Along with the development of power electronics and magnetic materials, permanent magnet (PM) brushless direct current (BLDC) motors are now widely used in many fields of modern industry BLDC motors have many advantages such as high efficiency, large peak torque, easy control of speed, and reliable working characteristics. However, Compared with the other electric motors without a PM, BLDC motors with a PM have inherent cogging torque. It is often a principle source of vibration, noise and difficulty of control in BLDC motors. Cogging torque which is produced by the interaction of the rotor magnetic flux and angular variation in the stator magnetic reluctance can be reduced by sinusoidal air-gap flux density waveform due to reduction of variation of magnetic reluctance.

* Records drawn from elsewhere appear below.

/-! ## The check of R585 -/

/-- An instruction of the privileged set makes the check before anything else (47 R584, R585). -/
theorem exec_eq_privileged (h : privilegedInstr i = true) (s : State) : ∃ go, exec i s = s.privileged go := by
  cases i
  case ldcSr | ldcVbr | ldcSgr | ldcSsr | ldcSpc | ldcDbr | ldcBank => exact ⟨_, rfl⟩
  case ldcLSr | ldcLVbr | ldcLSgr | ldcLSsr | ldcLSpc | ldcLDbr | ldcLBank => exact ⟨_, rfl⟩
  case stcSr | stcVbr | stcSgr | stcSsr | stcSpc | stcDbr | stcBank => exact ⟨_, rfl⟩
  case stcLSr | stcLVbr | stcLSgr | stcLSsr | stcLSpc | stcLDbr | stcLBank => exact ⟨_, rfl⟩
  case rte | sleep | ldtlb => exact ⟨_, rfl⟩
  all_goals cases h

/-- In user mode outside a slot. -/
theorem exec_denied (h : privilegedInstr i = true) (hp : ¬Permitted s) (hds : s.ds = .normal) :
    exec i s = takeException .generalIllegalInstruction s := by
  obtain ⟨go, hexec⟩ := exec_eq_privileged h s
  rw [hexec, State.privileged_denied hp, State.inSlot_normal hds]
  rfl

theorem exec_denied_of_mem {is : List Instr} (h : is.all privilegedInstr = true) (hi : i ∈ is) (hp : ¬Permitted s)
    (hds : s.ds = .normal) : exec i s = takeException .generalIllegalInstruction s :=
  exec_denied (List.all_eq_true.1 h i hi) hp hds

/-- Where the check passes, the meaning behind it is the instruction's. -/
theorem exec_permitted {go : Result} (h : exec i s = s.privileged go) (hp : Permitted s) : exec i s = go :=
  h.trans (State.privileged_permitted hp go)

/-! ## A pop (R520) -/

/-- The long is read, then R[m] is stepped, then `g` writes the target. -/
theorem Pops.of_pop {g : State → Word → State} {post : Word → State → Prop}
    (h : exec i s = s.pop m fun s' v => (g s' v).done)
    (hpost : ∀ v, post v (g (s.setR m (s.r m + 4)) v).advance) : Pops m i s post :=
  ⟨Guarded.of_load h, fun ha => ⟨_, h.trans (State.pop_accessible ha _), hpost _⟩⟩

/-- The step of the pointer over `y`, the state with the target already written; `State.setR_with_gbr` and the like
bring the pop's state to this form. -/
theorem stepped_of_eq_setR (h : x = y.setR m p) : x.advance.r m = p ∧ OnlyWrites [m] 0 y x.advance := by
  subst h
  exact ⟨by simp, OnlyWrites.setR y m p⟩

/-! ## A bank register (R528, R536) -/

theorem SameSystem.setRBank (f : Word) (s : State) (b : BankReg) (v : Word) : SameSystem f s (s.setRBank b v) := by
  constructor <;> simp

theorem State.setRBank_advance (s : State) (b : BankReg) (v : Word) :
    (s.setRBank b v).advance = s.advance.setRBank b v := by
  unfold State.setRBank
  rw [State.advance_sel]
  split <;> rfl

/-- A bank register written last: it is the only one that changes, and the frame of the rest is as before. -/
theorem OnlyWrites.and_setRBank (h : OnlyWrites l f s x.advance) (b : BankReg) (v : Word) :
    (x.setRBank b v).advance.rBank b = v ∧ (∀ c, c ≠ b → (x.setRBank b v).advance.rBank c = s.rBank c) ∧
      SameRegs l s (x.setRBank b v).advance ∧ SameSystem f s (x.setRBank b v).advance ∧
      SameMemory s (x.setRBank b v).advance ∧ (x.setRBank b v).advance.pc = s.pc + 2 := by
  rw [State.setRBank_advance]
  refine ⟨by simp, fun c hc => ?others, fun k hk => ?general, ?system, fun a => ?memory, ?pc⟩
  case others => rw [State.setRBank_rBank, if_neg hc, h.banks c]
  case general => rw [State.setRBank_r, h.general k hk]
  case system => exact h.system.trans (SameSystem.setRBank f x.advance b v)
  case memory => rw [State.setRBank_byteAt, h.memory a]
  case pc => rw [State.setRBank_pc, h.pc]

/-! ## MACH, MACL and PR -/

/-- LDS.L to MACH (R540). -/
theorem pops_ldsLMach (m : Reg) (s : State) : Pops m (.ldsLMach m) s fun v u =>
    u.mach = v ∧ u.macl = s.macl ∧ u.r m = s.r m + 4 ∧ OnlyWrites [m] 0 { s with mac := u.mac } u :=
  Pops.of_pop rfl fun _ => ⟨by simp, by simp, stepped_of_eq_setR (State.setR_with_mac s m _ _)⟩

/-- LDS.L to MACL (R541). -/
theorem pops_ldsLMacl (m : Reg) (s : State) : Pops m (.ldsLMacl m) s fun v u =>
    u.macl = v ∧ u.mach = s.mach ∧ u.r m = s.r m + 4 ∧ OnlyWrites [m] 0 { s with mac := u.mac } u :=
  Pops.of_pop rfl fun _ => ⟨by simp, by simp, stepped_of_eq_setR (State.setR_with_mac s m _ _)⟩

/-- LDS.L to PR (R542). -/
theorem pops_ldsLPr (m : Reg) (s : State) : Pops m (.ldsLPr m) s fun v u =>
    u.pr = v ∧ u.r m = s.r m + 4 ∧ OnlyWrites [m] 0 { s with pr := u.pr } u :=
  Pops.of_pop (g := fun s' v => { s' with pr := v }) rfl fun v => ⟨rfl, stepped_of_eq_setR (s.setR_with_pr m _ v)⟩

theorem completes_setMach (h : exec i s = (s.setMach v).done) :
    Completes i s fun u => u.mach = v ∧ u.macl = s.macl ∧ OnlyWrites [] 0 { s with mac := u.mac } u :=
  ⟨_, h, by simp, by simp, OnlyWrites.done (s.setMach v)⟩

end Sys2Proof.Machine
end

section
/-! Control and system register transfer (46_control_transfer.md), a clause for each. -/

namespace Sys2Proof.Machine

/-- Settles O37: the new SR is masked, and the old one names the pointer of the pop. -/
theorem loadsOfSrStoreTheMaskedValue : Obligations.LoadsOfSrStoreTheMaskedValue :=
  ⟨fun m s => ⟨decode_encode (.ldcSr m),
      fun hp => ⟨_, exec_permitted rfl hp, rfl, OnlyWrites.done (s.setSr (s.r m))⟩,
      exec_denied rfl, 0, 0, m, by simp⟩,
    fun m s => ⟨decode_encode (.ldcLSr m),
      fun hp => .of_pop (exec_permitted rfl hp) fun v =>
        ⟨rfl, OnlyWrites.done ((s.setR m (s.r m + 4)).setSr v)⟩,
      exec_denied rfl, 0, 0, m, by simp⟩⟩

/-- Settles O38: one system register or bank register is written. -/
theorem loadsOfControlRegistersFromARegister : Obligations.LoadsOfControlRegistersFromARegister :=
  ⟨fun m s => ⟨decode_encode (.ldcGbr m), _, rfl, rfl, .done { s with gbr := s.r m }⟩,
    fun m s => ⟨decode_encode (.ldcVbr m), fun hp => ⟨_, exec_permitted rfl hp, rfl, .done { s with vbr := s.r m }⟩⟩,
    fun m s => ⟨decode_encode (.ldcSgr m), fun hp => ⟨_, exec_permitted rfl hp, rfl, .done { s with sgr := s.r m }⟩⟩,
    fun m s => ⟨decode_encode (.ldcSsr m), fun hp => ⟨_, exec_permitted rfl hp, rfl, .done { s with ssr := s.r m }⟩⟩,
    fun m s => ⟨decode_encode (.ldcSpc m), fun hp => ⟨_, exec_permitted rfl hp, rfl, .done { s with spc := s.r m }⟩⟩,
    fun m s => ⟨decode_encode (.ldcDbr m), fun hp => ⟨_, exec_permitted rfl hp, rfl, .done { s with dbr := s.r m }⟩⟩,
    fun m b s => ⟨encodes_of_bank rfl, fun hp =>
      ⟨_, exec_permitted rfl hp, (OnlyWrites.done s).and_setRBank b (s.r m)⟩⟩,
    fun _ _ _ _ => exec_denied_of_mem rfl⟩

/-- Settles O39: a pop, and a register written after it. -/
theorem popsIntoControlRegisters : Obligations.PopsIntoControlRegisters :=
  ⟨fun m s => ⟨decode_encode (.ldcLGbr m),
      .of_pop (g := fun s' v => { s' with gbr := v }) rfl fun v => ⟨rfl, stepped_of_eq_setR (s.setR_with_gbr m _ v)⟩⟩,
    fun m s => ⟨decode_encode (.ldcLVbr m), fun hp =>
      .of_pop (exec_permitted rfl hp) fun v => ⟨rfl, stepped_of_eq_setR (s.setR_with_vbr m _ v)⟩⟩,
    fun m s => ⟨decode_encode (.ldcLSgr m), fun hp =>
      .of_pop (exec_permitted rfl hp) fun v => ⟨rfl, stepped_of_eq_setR (s.setR_with_sgr m _ v)⟩⟩,
    fun m s => ⟨decode_encode (.ldcLSsr m), fun hp =>
      .of_pop (exec_permitted rfl hp) fun v => ⟨rfl, stepped_of_eq_setR (s.setR_with_ssr m _ v)⟩⟩,
    fun m s => ⟨decode_encode (.ldcLSpc m), fun hp =>
      .of_pop (exec_permitted rfl hp) fun v => ⟨rfl, stepped_of_eq_setR (s.setR_with_spc m _ v)⟩⟩,
    fun m s => ⟨decode_encode (.ldcLDbr m), fun hp =>
      .of_pop (exec_permitted rfl hp) fun v => ⟨rfl, stepped_of_eq_setR (s.setR_with_dbr m _ v)⟩⟩,
    fun m b s => ⟨encodes_of_bank rfl, fun hp =>
      .of_pop (exec_permitted rfl hp) fun v => ⟨by simp, (OnlyWrites.setR s m _).and_setRBank b v⟩⟩,
    fun _ _ _ _ => exec_denied_of_mem rfl⟩

/-- Settles O40: one half of MAC, or PR. -/
theorem loadsOfSystemRegisters : Obligations.LoadsOfSystemRegisters :=
  ⟨fun m _ => ⟨decode_encode (.ldsMach m), completes_setMach rfl⟩,
    fun m _ => ⟨decode_encode (.ldsMacl m), completes_setMacl rfl⟩,
    fun m s => ⟨decode_encode (.ldsPr m), _, rfl, rfl, .done { s with pr := s.r m }⟩,
    fun m s => ⟨decode_encode (.ldsLMach m), pops_ldsLMach m s⟩,
    fun m s => ⟨decode_encode (.ldsLMacl m), pops_ldsLMacl m s⟩,
    fun m s => ⟨decode_encode (.ldsLPr m), pops_ldsLPr m s⟩⟩

/-- Settles O41: eight writes of R[n], all but GBR's behind the check. -/
theorem storesOfControlRegistersToARegister : Obligations.StoresOfControlRegistersToARegister :=
  ⟨fun n _ => ⟨decode_encode (.stcSr n), fun hp => completes_setR (exec_permitted rfl hp)⟩,
    fun n _ => ⟨decode_encode (.stcGbr n), completes_setR rfl⟩,
    fun n _ => ⟨decode_encode (.stcVbr n), fun hp => completes_setR (exec_permitted rfl hp)⟩,
    fun n _ => ⟨decode_encode (.stcSgr n), fun hp => completes_setR (exec_permitted rfl hp)⟩,
    fun n _ => ⟨decode_encode (.stcSsr n), fun hp => completes_setR (exec_permitted rfl hp)⟩,
    fun n _ => ⟨decode_encode (.stcSpc n), fun hp => completes_setR (exec_permitted rfl hp)⟩,
    fun n _ => ⟨decode_encode (.stcDbr n), fun hp => completes_setR (exec_permitted rfl hp)⟩,
    fun _ _ _ => ⟨encodes_of_bank rfl, fun hp => completes_setR (exec_permitted rfl hp)⟩,
    fun _ _ _ _ => exec_denied_of_mem rfl⟩

/-- Settles O42: eight pushes, all but GBR's behind the check. -/
theorem pushesOfControlRegisters : Obligations.PushesOfControlRegisters :=
  ⟨fun n _ => ⟨decode_encode (.stcLSr n), fun hp => .of_storePre (exec_permitted rfl hp)⟩,
    fun n _ => ⟨decode_encode (.stcLGbr n), .of_storePre rfl⟩,
    fun n _ => ⟨decode_encode (.stcLVbr n), fun hp => .of_storePre (exec_permitted rfl hp)⟩,
    fun n _ => ⟨decode_encode (.stcLSgr n), fun hp => .of_storePre (exec_permitted rfl hp)⟩,
    fun n _ => ⟨decode_encode (.stcLSsr n), fun hp => .of_storePre (exec_permitted rfl hp)⟩,
    fun n _ => ⟨decode_encode (.stcLSpc n), fun hp => .of_storePre (exec_permitted rfl hp)⟩,
    fun n _ => ⟨decode_encode (.stcLDbr n), fun hp => .of_storePre (exec_permitted rfl hp)⟩,
    fun _ _ _ => ⟨encodes_of_bank rfl, fun hp => .of_storePre (exec_permitted rfl hp)⟩,
    fun _ _ _ _ => exec_denied_of_mem rfl⟩

/-- Settles O43: three writes of R[n], three pushes. -/
theorem storesAndPushesOfSystemRegisters : Obligations.StoresAndPushesOfSystemRegisters :=
  ⟨fun n _ => ⟨decode_encode (.stsMach n), completes_setR rfl⟩,
    fun n _ => ⟨decode_encode (.stsMacl n), completes_setR rfl⟩,
    fun n _ => ⟨decode_encode (.stsPr n), completes_setR rfl⟩,
    fun n _ => ⟨decode_encode (.stsLMach n), .of_storePre rfl⟩,
    fun n _ => ⟨decode_encode (.stsLMacl n), .of_storePre rfl⟩,
    fun n _ => ⟨decode_encode (.stsLPr n), .of_storePre rfl⟩⟩

end Sys2Proof.Machine
end

section
/-! The round trips of 46 R565: a load of a control register then its store, and a push of a system register then its
pop. -/

namespace Sys2Proof.Machine

variable {i j : Instr} {s x : State} {n : Reg} {v : Word}

/-- The second instruction writes R[n] with what the first left in its register. -/
theorem completes_then_setR (hi : exec i s = x.done) (hj : exec j x.advance = (x.advance.setR n v).done) :
    Completes i s fun u => Completes j u fun y => y.r n = v :=
  ⟨_, hi, (completes_setR hj).imp fun _ h => h.1⟩

/-- A pop right after a push to RAM reads the pushed value back and undoes the push's decrement. -/
theorem completes_push_then_pop {post : State → Word → State → Prop} (hpush : Pushes .long n v i s)
    (hpop : ∀ u, Pops n j u (post u)) (hk : Keeps s (s.r n - 4) 4) (ha : Width.aligned .long (s.r n - 4) = true) :
    Completes i s fun u => Completes j u fun y => u.r n + 4 = s.r n ∧ SameSystem 0 s u ∧ post u v y := by
  have hwrite : Accessible s .write .long (s.r n - 4) := ⟨ha, State.ram_answers hk.2 .write⟩
  refine (hpush.2 hwrite).imp fun u ⟨hr, hbytes, hframe⟩ => ?_
  have hr : u.r n = s.r n - 4 := hr
  have hread : Accessible u .read .long (u.r n) := by
    rw [hr]
    exact ⟨ha, (State.answers_congr hframe.system.params _ _ _).trans (State.ram_answers hk.2 .read)⟩
  have hvalue : u.memRead .long (u.r n) = v := by rw [hr]; exact hbytes hk
  exact ((hpop u).2 hread).imp fun y hy =>
    ⟨by rw [hr, BitVec.sub_add_cancel], hframe.system, hvalue ▸ hy⟩

/-- MAC is its two halves (10 R45). -/
theorem State.mac_congr (hh : x.mach = s.mach) (hl : x.macl = s.macl) : x.mac = s.mac := by
  have hmac (z : State) : z.mach ++ z.macl = z.mac :=
    (BitVec.extractLsb'_append_extractLsb'_eq_extractLsb' (by decide)).trans BitVec.extractLsb'_eq_self
  rw [← hmac x, ← hmac s, hh, hl]

/-- Settles O44: laws 1 and 2 of R565. -/
theorem controlRegisterRoundTrips : Obligations.ControlRegisterRoundTrips := by
  refine ⟨fun m n s hp => ?control, fun m n s hoff => ?status, fun s hk ha => ⟨?mach, ?macl, ?pr⟩⟩
  case control =>
    exact ⟨completes_then_setR rfl rfl,
      completes_then_setR (exec_permitted rfl hp) (exec_permitted rfl hp),
      completes_then_setR (exec_permitted rfl hp) (exec_permitted rfl hp),
      completes_then_setR (exec_permitted rfl hp) (exec_permitted rfl hp),
      completes_then_setR (exec_permitted rfl hp) (exec_permitted rfl hp),
      completes_then_setR (exec_permitted rfl hp) (exec_permitted rfl hp)⟩
  case status => exact completes_then_setR (exec_permitted rfl (.inl hoff)) (exec_permitted rfl (.inl hoff))
  case mach =>
    exact (completes_push_then_pop (.of_storePre rfl) (pops_ldsLMach 15) hk ha).imp fun u hu =>
      hu.imp fun y ⟨hpointer, hsame, hmach, hmacl, hr, _⟩ =>
        ⟨State.mac_congr hmach (hmacl.trans (congrArg (BitVec.extractLsb' 0 32) hsame.mac)), hr.trans hpointer⟩
  case macl =>
    exact (completes_push_then_pop (.of_storePre rfl) (pops_ldsLMacl 15) hk ha).imp fun u hu =>
      hu.imp fun y ⟨hpointer, hsame, hmacl, hmach, hr, _⟩ =>
        ⟨State.mac_congr (hmach.trans (congrArg (BitVec.extractLsb' 32 32) hsame.mac)) hmacl, hr.trans hpointer⟩
  case pr =>
    exact (completes_push_then_pop (.of_storePre rfl) (pops_ldsLPr 15) hk ha).imp fun u hu =>
      hu.imp fun y ⟨hpointer, _, hpr, hr, _⟩ => ⟨hpr, hr.trans hpointer⟩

Therefore, this paper will present a design method of magnetizing system for reduction of cogging torque and low manufacturing cost of BLDC motor with isotropic bonded neodynium-iron-boron (Nd-Fe-B) magnets in ring type by sinusoidal air-gap flux density distribution. An analytical technique of magnetization makes use of two-dimensional finite element method (2-D FEM) and Preisach model that expresses the hysteresis phenomenon of magnetic materials in order for accurate calculation. In addition, For optimum design of magnetizing fixture, Factorial design which is one of the design of experiments (DOE) is used.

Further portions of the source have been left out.